** Problem description **
Search the data below for the string "sets". Extract every line that contains it.

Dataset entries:
-- ==== Sys2Proof/Syntax.lean ====
section
/-! DEFINITION. The commands of the device: one constructor per row of spec/opcode_table.json, in the table's order. The
operands are what the row's rule reads from outside: an address, a value, words read from host memory, a message's words, a level
at a ball, a measured value. -/

namespace Sys2Proof

open Sys2Proof.Machine
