-- ==== Sys2Proof/Machine/RegMap.lean ====
section
/-! DEFINITION. The setup register map (spec 05, Tables 5.1 and 5.7 to 5.14, and the register entries that end the chapters):
every register's offset and reset value, every field with its place and access code (Table 0.5), and the values a field's table
defines (R165). -/

namespace Sys2Proof.Machine

/-- The access codes of Table 0.5. -/
inductive Acc where
  | rw | ro | w1c | wo | sc
  deriving DecidableEq, Repr

/-- One field of a register entry. `dom` lists the defined values as ranges; an empty list defines every value. -/
structure Field where
  lo : Nat
  width : Nat
  acc : Acc
  dom : List (Nat × Nat) := []
  deriving DecidableEq, Repr

/-- One register entry, or an array of `count` like entries `stride` bytes apart. -/
structure RegRow where
  base : Nat
  stride : Nat
  count : Nat
  reset : Nat
  fields : List Field
  deriving DecidableEq, Repr

/-- A named field of a register: offset, lowest bit, width. -/
structure FieldRef where
  off : Nat
  lo : Nat
  width : Nat
  deriving DecidableEq, Repr
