/-- An audio input: 0 SAP2, 1 SPDI. -/
structure InputSt where
  fill : Nat
  fader : Fader
  why : Nat
  silent : Nat
  erased : Nat
  fresh : Bool
  deriving DecidableEq, Repr

/-- The audio engine. `holdOut` and `lockFor` count frames since holdover or gating ended; `block` frames since the SPDO block start, the
active template, a load that waits, and the region 4 update that waits for it. -/
structure Aud where
  outs : Vector OutputSt 4
  ins : Vector InputSt 2
  gated : Bool
  holdOut : Option Nat
  lockFor : Option Nat
  block : Nat
  active : List Word
  loadNext : Bool
  region : Option Desc
  spdiBlocks : Nat
  deriving DecidableEq, Repr

/-! ### The tag air interface (spec 14) -/

/-- Region 5 as it is in effect (Table 14.9): channel entries (frequency, band), listen sets (mask, mode), beacon entries
(3 words), and the words of the region. -/
structure TagPlan where
  chans : List (Nat × Nat)
  sets : List (Nat × Nat)
  beacons : List (List Word)
  words : List Word
  deriving DecidableEq, Repr

/-- A beacon request: its descriptor, or none for a BEACON action, its operand words 1 to 3, the sends still allowed, on-air time of one
send in ms, results so far (Table 14.11), busy judgements, and how far the present send is: 0 queued, 1 LOT on its way, 2 to be judged
at the next boundary, 3 waiting after a busy judgement, 4 free to be granted, 5 granted. -/
structure BeaconReq where
  d : Option Desc
  words : List Word
  left : Nat
  onAir : Nat
  made : Nat
  crc : Nat
  accepted : Nat
  answered : Bool
  first : Nat
  last : Nat
  tries : Nat
  stage : Nat
  cancelled : Bool
  deriving DecidableEq, Repr

/-- An implicit window of a beacon (R574). `mine` tells that this member sent it. -/
structure ImplWin where
  chan : Nat
  mode : Nat
  mine : Bool
  deriving DecidableEq, Repr

/-- An open listen set with the TAG_LISTEN that opened it and its counts (R570 to R573, Table 14.11). -/
structure OpenSet where
  set : Nat
  d : Option Desc
  crc : Nat
  accepted : Nat
  macFail : Nat
  replays : Nat
  closing : Bool
  deriving DecidableEq, Repr

/-- A MAC in an acknowledgement queue, with the beacons of this member that carried it (R579). -/
structure AckMac where
  band : Nat
  channel : Nat
  mac : Nat
  carried : Nat
  deriving DecidableEq, Repr

/-- A verified burst kept to tell copies (R576): its crate, SEQ and MAC, and when its sync word ended. -/
structure Heard where
  pool : Nat
  serial : Nat
  seq : Nat
  mac : Nat
  tile : Nat
  cycle : Nat
  deriving DecidableEq, Repr

structure Tag where
  plan : Option TagPlan
  planNew : Option (Desc × TagPlan)
  queue : List BeaconReq
  cur : Option BeaconReq
  gaps : List BeaconReq
  counter : BitVec 16
  log : List (Nat × Nat)
  reserved : Nat
  sets : List OpenSet
  opening : List (Desc × Nat)
  windows : List ImplWin
  acks : List AckMac
  heard : List Heard
  sync : Word
  deriving DecidableEq, Repr

/-! ### Crate services (spec 18) -/

/-- A key (R750): USE 0 TAG, 1 NOTICE, 2 KEK. -/
structure Key where
  pool : Nat
  use : Nat
  keyid : Nat
  key : Nat
  deriving DecidableEq, Repr

/-- A recall entry (Table 18.8). -/
structure RecallEntry where
  pool : Nat
  level : Nat
  first : Nat
  last : Nat
  id : Nat
  deriving DecidableEq, Repr

/-- Reassembly of one subscription slot (R754): the object's bytes while one is in progress, the last CONT, when an unauthenticated
object was last reported (R757), and the segments and losses delivered and not yet taken. -/
structure NoticeSlot where
  bytes : Option (List Byte)
  cont : Nat
  loss : Bool
  told : Option Nat
  units : List (Option (Bool × Nat × List Byte))
  deriving DecidableEq, Repr

/-- OBJECT_IDs accepted of a pool (R756): the highest, and those accepted among the 255 below it. -/
structure PoolIds where
  pool : Nat
  highest : Nat
  below : List Nat
  deriving DecidableEq, Repr

/-- A Pool Notice that changes the recall list and waits for a running region 3 update (R749): its slot and bytes. -/
structure NoticeWait where
  slot : Nat
  bytes : List Byte
  deriving DecidableEq, Repr

structure Svc where
  roster : List (Nat × List Word)
  recalls : List RecallEntry
  keys : List Key
  cands : List Candidate
  slots : Vector NoticeSlot 8
  ids : List PoolIds
  notices : List NoticeWait
  edits : List Desc
  deriving DecidableEq, Repr

end Sys2Proof.Machine
end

** Response **
/-- Region 5 as it is in effect (Table 14.9): channel entries (frequency, band), listen sets (mask, mode), beacon entries
  sets : List (Nat × Nat)
  sets : List OpenSet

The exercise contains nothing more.